TASK BRIEF: Below are some entries. Repeat exactly the lines from the one with "s.issue i h false none fun c s =>" through the one with "def State.noteLines (s", and only those.

Items from a data source

***

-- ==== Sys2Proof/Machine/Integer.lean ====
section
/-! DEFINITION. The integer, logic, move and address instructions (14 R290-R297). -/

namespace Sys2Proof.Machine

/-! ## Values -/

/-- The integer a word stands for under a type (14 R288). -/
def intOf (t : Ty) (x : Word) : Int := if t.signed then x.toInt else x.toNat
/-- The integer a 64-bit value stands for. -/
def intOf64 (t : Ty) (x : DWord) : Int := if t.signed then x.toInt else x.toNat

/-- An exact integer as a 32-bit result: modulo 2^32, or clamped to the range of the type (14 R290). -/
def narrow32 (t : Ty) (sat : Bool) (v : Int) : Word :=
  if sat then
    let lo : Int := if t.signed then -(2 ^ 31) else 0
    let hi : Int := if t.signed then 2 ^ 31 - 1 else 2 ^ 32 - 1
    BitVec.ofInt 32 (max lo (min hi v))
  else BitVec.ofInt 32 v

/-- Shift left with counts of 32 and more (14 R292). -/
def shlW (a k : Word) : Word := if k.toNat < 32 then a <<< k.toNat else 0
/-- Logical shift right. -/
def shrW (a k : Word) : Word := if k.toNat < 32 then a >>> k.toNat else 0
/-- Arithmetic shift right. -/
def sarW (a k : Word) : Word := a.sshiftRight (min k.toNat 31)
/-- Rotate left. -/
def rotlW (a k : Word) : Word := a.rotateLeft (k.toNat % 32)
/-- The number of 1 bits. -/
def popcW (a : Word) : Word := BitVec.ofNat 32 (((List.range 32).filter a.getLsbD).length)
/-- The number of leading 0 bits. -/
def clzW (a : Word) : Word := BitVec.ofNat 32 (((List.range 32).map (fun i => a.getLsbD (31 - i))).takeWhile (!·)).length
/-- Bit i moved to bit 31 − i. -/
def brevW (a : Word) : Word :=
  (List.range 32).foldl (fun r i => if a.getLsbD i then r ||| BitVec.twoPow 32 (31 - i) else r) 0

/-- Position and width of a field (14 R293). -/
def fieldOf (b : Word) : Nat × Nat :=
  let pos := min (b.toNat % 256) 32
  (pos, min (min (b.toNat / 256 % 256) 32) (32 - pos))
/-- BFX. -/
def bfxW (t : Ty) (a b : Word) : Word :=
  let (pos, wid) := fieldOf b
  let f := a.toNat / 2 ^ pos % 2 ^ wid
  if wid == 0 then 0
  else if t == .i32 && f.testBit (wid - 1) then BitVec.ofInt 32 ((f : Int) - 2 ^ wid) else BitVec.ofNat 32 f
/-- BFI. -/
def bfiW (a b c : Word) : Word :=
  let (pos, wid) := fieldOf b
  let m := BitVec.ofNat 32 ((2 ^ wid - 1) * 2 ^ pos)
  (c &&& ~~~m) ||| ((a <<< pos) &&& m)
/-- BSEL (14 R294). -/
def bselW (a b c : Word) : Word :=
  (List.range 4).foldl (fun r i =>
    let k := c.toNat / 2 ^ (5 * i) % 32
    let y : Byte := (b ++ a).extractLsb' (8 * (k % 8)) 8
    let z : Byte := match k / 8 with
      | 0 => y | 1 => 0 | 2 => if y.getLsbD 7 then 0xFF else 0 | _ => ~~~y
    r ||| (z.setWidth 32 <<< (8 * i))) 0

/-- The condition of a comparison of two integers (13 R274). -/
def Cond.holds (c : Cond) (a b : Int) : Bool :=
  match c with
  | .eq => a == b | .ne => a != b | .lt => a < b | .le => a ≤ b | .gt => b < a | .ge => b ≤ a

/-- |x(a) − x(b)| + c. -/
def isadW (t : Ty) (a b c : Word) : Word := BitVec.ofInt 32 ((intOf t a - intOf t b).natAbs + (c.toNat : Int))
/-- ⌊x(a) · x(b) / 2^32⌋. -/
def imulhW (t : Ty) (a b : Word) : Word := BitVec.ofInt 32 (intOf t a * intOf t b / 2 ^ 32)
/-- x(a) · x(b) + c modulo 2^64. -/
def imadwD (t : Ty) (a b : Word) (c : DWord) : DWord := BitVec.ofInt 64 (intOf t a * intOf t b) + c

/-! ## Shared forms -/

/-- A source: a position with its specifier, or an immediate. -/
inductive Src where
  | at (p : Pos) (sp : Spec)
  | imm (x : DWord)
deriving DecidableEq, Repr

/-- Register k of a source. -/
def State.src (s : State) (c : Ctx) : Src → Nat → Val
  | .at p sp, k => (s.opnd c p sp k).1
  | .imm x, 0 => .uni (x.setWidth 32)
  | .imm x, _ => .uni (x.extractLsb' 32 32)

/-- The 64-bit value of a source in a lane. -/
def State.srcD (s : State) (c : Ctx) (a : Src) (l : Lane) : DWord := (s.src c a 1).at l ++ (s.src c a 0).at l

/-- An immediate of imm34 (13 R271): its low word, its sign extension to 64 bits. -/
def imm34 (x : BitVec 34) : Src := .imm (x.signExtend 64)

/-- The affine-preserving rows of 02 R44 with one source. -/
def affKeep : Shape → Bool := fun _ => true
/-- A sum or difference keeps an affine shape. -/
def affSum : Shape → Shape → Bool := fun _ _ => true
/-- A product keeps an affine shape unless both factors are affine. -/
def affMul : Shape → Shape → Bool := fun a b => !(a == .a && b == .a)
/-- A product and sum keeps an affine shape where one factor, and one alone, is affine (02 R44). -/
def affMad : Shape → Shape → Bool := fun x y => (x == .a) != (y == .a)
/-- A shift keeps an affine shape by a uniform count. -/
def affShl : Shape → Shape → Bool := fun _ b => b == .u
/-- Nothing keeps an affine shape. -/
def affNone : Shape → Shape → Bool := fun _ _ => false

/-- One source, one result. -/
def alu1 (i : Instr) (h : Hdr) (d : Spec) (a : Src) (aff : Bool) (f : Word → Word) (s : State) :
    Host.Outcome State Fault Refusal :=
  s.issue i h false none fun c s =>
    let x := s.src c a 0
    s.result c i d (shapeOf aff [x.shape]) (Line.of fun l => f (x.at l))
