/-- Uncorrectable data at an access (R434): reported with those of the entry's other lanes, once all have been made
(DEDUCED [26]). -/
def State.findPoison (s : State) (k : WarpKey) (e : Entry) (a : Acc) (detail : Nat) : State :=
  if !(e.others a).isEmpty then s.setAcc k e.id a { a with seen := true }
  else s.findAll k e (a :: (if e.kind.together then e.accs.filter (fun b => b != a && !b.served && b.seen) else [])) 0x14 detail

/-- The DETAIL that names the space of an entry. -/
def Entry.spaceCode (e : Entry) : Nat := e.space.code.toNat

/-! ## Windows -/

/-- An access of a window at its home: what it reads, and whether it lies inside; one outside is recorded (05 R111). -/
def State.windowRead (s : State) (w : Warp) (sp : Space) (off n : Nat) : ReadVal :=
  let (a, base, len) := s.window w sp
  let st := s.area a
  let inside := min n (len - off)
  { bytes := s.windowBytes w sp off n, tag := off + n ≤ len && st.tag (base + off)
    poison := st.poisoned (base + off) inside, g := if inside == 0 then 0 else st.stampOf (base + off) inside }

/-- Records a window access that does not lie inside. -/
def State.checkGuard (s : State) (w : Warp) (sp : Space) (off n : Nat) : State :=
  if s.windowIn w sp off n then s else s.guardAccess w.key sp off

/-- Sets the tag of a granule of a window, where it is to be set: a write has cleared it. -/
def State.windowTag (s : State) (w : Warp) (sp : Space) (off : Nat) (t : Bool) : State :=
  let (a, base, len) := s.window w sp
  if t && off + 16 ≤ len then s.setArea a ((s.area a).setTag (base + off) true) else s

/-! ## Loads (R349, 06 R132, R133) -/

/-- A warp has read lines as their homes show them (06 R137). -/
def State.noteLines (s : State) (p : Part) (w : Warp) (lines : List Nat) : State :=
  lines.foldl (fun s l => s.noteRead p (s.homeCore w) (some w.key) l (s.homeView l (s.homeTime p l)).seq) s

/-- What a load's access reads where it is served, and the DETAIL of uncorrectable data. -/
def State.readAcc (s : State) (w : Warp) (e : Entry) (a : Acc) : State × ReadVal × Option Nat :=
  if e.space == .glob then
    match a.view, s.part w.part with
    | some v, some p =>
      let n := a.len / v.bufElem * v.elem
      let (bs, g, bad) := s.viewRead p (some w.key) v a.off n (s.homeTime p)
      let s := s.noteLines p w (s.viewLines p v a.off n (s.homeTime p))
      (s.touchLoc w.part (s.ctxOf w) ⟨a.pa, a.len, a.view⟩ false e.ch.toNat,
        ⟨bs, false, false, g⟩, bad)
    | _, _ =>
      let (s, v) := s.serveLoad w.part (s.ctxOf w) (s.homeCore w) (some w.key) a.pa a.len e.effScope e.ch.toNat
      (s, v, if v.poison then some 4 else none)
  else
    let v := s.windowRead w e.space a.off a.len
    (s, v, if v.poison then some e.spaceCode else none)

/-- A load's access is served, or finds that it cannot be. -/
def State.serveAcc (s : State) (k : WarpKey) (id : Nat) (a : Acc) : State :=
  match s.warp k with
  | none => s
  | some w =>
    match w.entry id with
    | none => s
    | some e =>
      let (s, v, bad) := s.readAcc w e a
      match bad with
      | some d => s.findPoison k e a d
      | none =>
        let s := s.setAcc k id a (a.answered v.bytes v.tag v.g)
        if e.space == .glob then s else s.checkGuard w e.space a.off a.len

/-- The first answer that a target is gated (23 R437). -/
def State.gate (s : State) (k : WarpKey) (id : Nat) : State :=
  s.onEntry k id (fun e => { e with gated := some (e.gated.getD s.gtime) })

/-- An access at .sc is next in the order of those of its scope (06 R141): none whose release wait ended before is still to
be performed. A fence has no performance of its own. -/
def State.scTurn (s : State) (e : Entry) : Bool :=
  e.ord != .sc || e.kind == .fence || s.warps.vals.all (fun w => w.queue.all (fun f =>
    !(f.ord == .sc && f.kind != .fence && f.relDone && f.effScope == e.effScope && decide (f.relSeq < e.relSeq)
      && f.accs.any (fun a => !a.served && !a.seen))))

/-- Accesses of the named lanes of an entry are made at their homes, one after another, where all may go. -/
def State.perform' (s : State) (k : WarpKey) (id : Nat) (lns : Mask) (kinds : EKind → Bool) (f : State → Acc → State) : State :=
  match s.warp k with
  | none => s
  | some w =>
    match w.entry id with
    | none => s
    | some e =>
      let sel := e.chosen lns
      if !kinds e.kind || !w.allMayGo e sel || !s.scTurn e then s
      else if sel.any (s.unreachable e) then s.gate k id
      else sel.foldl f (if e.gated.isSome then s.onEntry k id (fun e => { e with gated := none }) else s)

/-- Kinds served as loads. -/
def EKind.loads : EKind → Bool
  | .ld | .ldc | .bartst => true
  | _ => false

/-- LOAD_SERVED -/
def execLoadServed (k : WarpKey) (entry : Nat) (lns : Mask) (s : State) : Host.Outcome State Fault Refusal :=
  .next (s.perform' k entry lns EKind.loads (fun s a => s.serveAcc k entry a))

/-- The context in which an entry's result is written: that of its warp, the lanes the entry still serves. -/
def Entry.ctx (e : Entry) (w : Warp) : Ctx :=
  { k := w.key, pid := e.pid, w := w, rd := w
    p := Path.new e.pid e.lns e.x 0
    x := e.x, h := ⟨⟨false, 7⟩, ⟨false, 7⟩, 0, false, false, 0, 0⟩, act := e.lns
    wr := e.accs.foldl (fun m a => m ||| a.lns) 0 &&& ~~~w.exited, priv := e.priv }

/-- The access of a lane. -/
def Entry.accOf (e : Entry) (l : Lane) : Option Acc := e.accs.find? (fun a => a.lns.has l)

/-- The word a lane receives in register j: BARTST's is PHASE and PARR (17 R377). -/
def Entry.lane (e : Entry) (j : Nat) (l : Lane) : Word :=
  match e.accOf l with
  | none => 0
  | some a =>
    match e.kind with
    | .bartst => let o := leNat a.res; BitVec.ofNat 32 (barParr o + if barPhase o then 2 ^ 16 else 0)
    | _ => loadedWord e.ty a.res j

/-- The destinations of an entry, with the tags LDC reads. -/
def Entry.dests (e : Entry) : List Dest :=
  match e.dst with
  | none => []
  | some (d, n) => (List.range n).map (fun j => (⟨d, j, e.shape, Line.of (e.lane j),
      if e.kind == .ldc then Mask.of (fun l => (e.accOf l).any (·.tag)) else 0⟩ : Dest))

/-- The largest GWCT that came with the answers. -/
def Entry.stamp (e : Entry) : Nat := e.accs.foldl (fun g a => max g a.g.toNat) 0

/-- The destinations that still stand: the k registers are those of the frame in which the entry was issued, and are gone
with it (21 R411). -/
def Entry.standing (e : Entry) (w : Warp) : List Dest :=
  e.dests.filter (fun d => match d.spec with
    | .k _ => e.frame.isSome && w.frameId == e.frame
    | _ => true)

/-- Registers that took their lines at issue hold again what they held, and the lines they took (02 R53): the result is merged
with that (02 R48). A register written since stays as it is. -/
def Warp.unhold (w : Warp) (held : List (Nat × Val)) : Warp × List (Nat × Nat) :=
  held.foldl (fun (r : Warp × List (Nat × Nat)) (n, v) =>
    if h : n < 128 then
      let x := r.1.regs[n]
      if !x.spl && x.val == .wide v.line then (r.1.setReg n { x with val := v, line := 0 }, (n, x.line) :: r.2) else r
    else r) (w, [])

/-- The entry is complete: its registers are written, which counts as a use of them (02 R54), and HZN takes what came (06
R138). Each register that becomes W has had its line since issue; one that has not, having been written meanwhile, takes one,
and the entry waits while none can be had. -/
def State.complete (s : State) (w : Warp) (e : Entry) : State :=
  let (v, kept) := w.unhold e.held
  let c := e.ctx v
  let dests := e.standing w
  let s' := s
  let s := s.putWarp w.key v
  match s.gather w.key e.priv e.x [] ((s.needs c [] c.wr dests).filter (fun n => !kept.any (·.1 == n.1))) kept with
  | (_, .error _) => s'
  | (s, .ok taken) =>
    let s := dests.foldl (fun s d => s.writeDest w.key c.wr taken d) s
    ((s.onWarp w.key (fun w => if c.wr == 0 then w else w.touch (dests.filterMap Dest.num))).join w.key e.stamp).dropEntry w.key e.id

***

ANSWER SPACE:
  s.issue i h false none fun c s =>
    let x := s.src c a 0
    s.result c i d (shapeOf aff [x.shape]) (Line.of fun l => f (x.at l))
/-- Uncorrectable data at an access (R434): reported with those of the entry's other lanes, once all have been made
(DEDUCED [26]). -/
def State.findPoison (s : State) (k : WarpKey) (e : Entry) (a : Acc) (detail : Nat) : State :=
  if !(e.others a).isEmpty then s.setAcc k e.id a { a with seen := true }
  else s.findAll k e (a :: (if e.kind.together then e.accs.filter (fun b => b != a && !b.served && b.seen) else [])) 0x14 detail

/-- The DETAIL that names the space of an entry. -/
def Entry.spaceCode (e : Entry) : Nat := e.space.code.toNat

/-! ## Windows -/

/-- An access of a window at its home: what it reads, and whether it lies inside; one outside is recorded (05 R111). -/
def State.windowRead (s : State) (w : Warp) (sp : Space) (off n : Nat) : ReadVal :=
  let (a, base, len) := s.window w sp
  let st := s.area a
  let inside := min n (len - off)
  { bytes := s.windowBytes w sp off n, tag := off + n ≤ len && st.tag (base + off)
    poison := st.poisoned (base + off) inside, g := if inside == 0 then 0 else st.stampOf (base + off) inside }

/-- Records a window access that does not lie inside. -/
def State.checkGuard (s : State) (w : Warp) (sp : Space) (off n : Nat) : State :=
  if s.windowIn w sp off n then s else s.guardAccess w.key sp off

/-- Sets the tag of a granule of a window, where it is to be set: a write has cleared it. -/
def State.windowTag (s : State) (w : Warp) (sp : Space) (off : Nat) (t : Bool) : State :=
  let (a, base, len) := s.window w sp
  if t && off + 16 ≤ len then s.setArea a ((s.area a).setTag (base + off) true) else s

/-! ## Loads (R349, 06 R132, R133) -/

/-- A warp has read lines as their homes show them (06 R137). -/
def State.noteLines (s : State) (p : Part) (w : Warp) (lines : List Nat) : State :=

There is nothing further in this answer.